Мне лично настрой Хорька нравился. Однако не успела я выразить свою солидарность идее непротивления, как отлетела в сторону на несколько метров. Не сразу удалось сообразить, что Сашка отшвырнул меня прочь с линии огня. Потом раздалось несколько пистолетных выстрелов с того места, где до этого стояла я, Хорек выругался, а потом начался ад.
Прижимаясь к прогретой за день земле, я слышала над головой свист пуль. С момента изобретения огнестрельного оружия этот звук втесался в наш генотип под грифом «смертельно опасно», наравне с рыком льва и шумом приближающегося урагана — особый, смертельный, пронзительный свист. От страха я совсем перестала соображать и только сильнее вжималась в пыльный асфальт при каждом новом залпе. Сначала мне казалось, что громче звучат очереди со стороны ОМОНовцев, но вскоре и хорьковцы ответили достойно. Однако бандиты стояли на виду, бронежилетов не носили и не имели путей к отступлению, поэтому вскоре все стихло. Я поползла в сторону своих, а через метр ткнулась лбом в чей-то грубый шнурованный ботинок.
— Эй! — раздалось где-то в выси надо мной. — Я заложницу нашел! Пройдемте, гражданочка! Вы целы?
— Ага! — поднимаясь на ноги и ощупывая себя, я вдруг вспомнила о… — Саша! Саша жив?
— Кто такой Саша?
Резко развернувшись на месте, я бросилась назад, туда, где уже во всю работали мужики в камуфляже.
— Девушка, уйдите отсюда к черту! — набросились они на меня.
А пока не успели схватить, я стала искать. Он лежал первым, за ним простиралось пространство, заполненное мертвыми и умирающими. Дымились машины, где-то стучали капли, кто-то протяжно застонал. Я опустилась на колени перед его телом. Перед его мертвым телом. Во лбу зияла дыра, лицо было спокойно.
Позже, сидя в машине старшего лейтенанта Семенченко, я разревелась.
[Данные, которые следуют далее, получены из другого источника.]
/-- R128: (a) for a prime modulus INTT after NTT gives back the source, reduced; (b) the source's concrete
scenario; (c) two NTT commands with the same registers and source contents write the same destination contents. -/
def Obligations.NttRoundTrip : Prop :=
  ∀ P : Params,
  (∀ (s : StateAt P) (sa sb sc : BufId) (n : Nat), 0 < s.mod.toInt → Nat.Prime s.mod.toInt.toNat →
    s.len.toInt = n → 1 ≤ n → n ≤ P.NMAX → ExactOrder s.root.toInt n s.mod.toInt →
    ∃ t u : StateAt P, exec (.ntt sb sa) ⟨P, s⟩ = .next ⟨P, t⟩ ∧ exec (.intt sc sb) ⟨P, t⟩ = .next ⟨P, u⟩ ∧
      ∀ i, i < n → u.bufWord sc i = BitVec.ofInt P.W (s.element sa i % s.mod.toInt)) ∧
  (nttSeq [2, 3, 3] 3 7 2 = [1, 6, 6] ∧ invNttSeq [1, 6, 6] 3 7 2 = some [2, 3, 3]) ∧
  (∀ (s s' t t' : StateAt P) (sa sa' sd sd' : BufId), s.mod = s'.mod → s.len = s'.len → s.root = s'.root →
    (∀ j : Nat, (j : Int) < s.len.toInt → s.bufWord sa j = s'.bufWord sa' j) →
    s.fault = false → s'.fault = false →
    exec (.ntt sd sa) ⟨P, s⟩ = .next ⟨P, t⟩ → exec (.ntt sd' sa') ⟨P, s'⟩ = .next ⟨P, t'⟩ →
    t.fault = t'.fault ∧ (t.fault = false →
      ∀ i : Nat, (i : Int) < s.len.toInt → t.bufWord sd i = t'.bufWord sd' i))

/-- R146 (a), (b): for a prime modulus CONV and CHKCONV write the same sequence; with `LEN = 1` CONV writes the
product, whatever the modulus. -/
def Obligations.ConvMatchesReference : Prop :=
  ∀ P : Params,
  (∀ (s : StateAt P) (sd sd' sa sb : BufId) (n : Nat), 0 < s.mod.toInt → Nat.Prime s.mod.toInt.toNat →
    s.len.toInt = n → 1 ≤ n → n ≤ P.NMAX → ExactOrder s.root.toInt n s.mod.toInt →
    ∃ t u : StateAt P, exec (.conv sd sa sb) ⟨P, s⟩ = .next ⟨P, t⟩ ∧
        exec (.chkConv sd' sa sb) ⟨P, s⟩ = .next ⟨P, u⟩ ∧
      t.fault = s.fault ∧ u.fault = s.fault ∧ ∀ i, i < n → t.bufWord sd i = u.bufWord sd' i) ∧
  ∀ (s : StateAt P) (sd sa sb : BufId), 0 < s.mod.toInt → s.len = 1 →
    s.root.toInt % s.mod.toInt = 1 % s.mod.toInt →
    ∃ t : StateAt P, exec (.conv sd sa sb) ⟨P, s⟩ = .next ⟨P, t⟩ ∧ t.fault = s.fault ∧
      t.bufWord sd 0 = BitVec.ofInt P.W (s.element sa 0 * s.element sb 0 % s.mod.toInt)

/-- R147: CONV does what NTT, NTT, PWMUL and INTT do in sequence, for any two spare buffers; a NotInvertible fault
arrives at the INTT. -/
def Obligations.ConvIsFourCommands : Prop :=
  ∀ (P : Params) (s t : StateAt P) (d a b x y : BufId), x ≠ y → x ≠ b → y ≠ a → s.fault = false →
    0 < s.mod.toInt → 1 ≤ s.len.toInt → s.len.toInt ≤ P.NMAX →
    ExactOrder s.root.toInt s.len.toInt.toNat s.mod.toInt →
    exec (.conv d a b) ⟨P, s⟩ = .next ⟨P, t⟩ →
    ∃ t₁ t₂ t₃ t₄ : StateAt P, exec (.ntt x a) ⟨P, s⟩ = .next ⟨P, t₁⟩ ∧
        exec (.ntt y b) ⟨P, t₁⟩ = .next ⟨P, t₂⟩ ∧
      exec (.pwMul x x y) ⟨P, t₂⟩ = .next ⟨P, t₃⟩ ∧ exec (.intt d x) ⟨P, t₃⟩ = .next ⟨P, t₄⟩ ∧
      t₃.fault = false ∧ t₄.fault = t.fault ∧ t₄.err = t.err ∧
      (t.fault = false → ∀ i : Nat, (i : Int) < s.len.toInt → t₄.bufWord d i = t.bufWord d i)
end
Стало легче, слезы словно заливали пожар горя, ведь я и на самом деле горевала по бедному мальчику. Горевала и винила себя за то, что не догадалась о том, как он поступит в момент появления милиции. Саша же сказал, что он в тюрьму не пойдет — вот и начал стрелять первым. А до того еще и позаботился обо мне — хоть и не верил ни единому моему слову!
По дороге до Гродина я рассказала все: про наследство, про брата, про Таню, про песчаный карьер, про то, как меня поймали и как я удрала вместе с сыном главаря банды. Семенченко слушал, не перебивая, а когда я призналась в ограблении магазина, сказал:
— Ну, это мы на Вавилова-младшего повесим!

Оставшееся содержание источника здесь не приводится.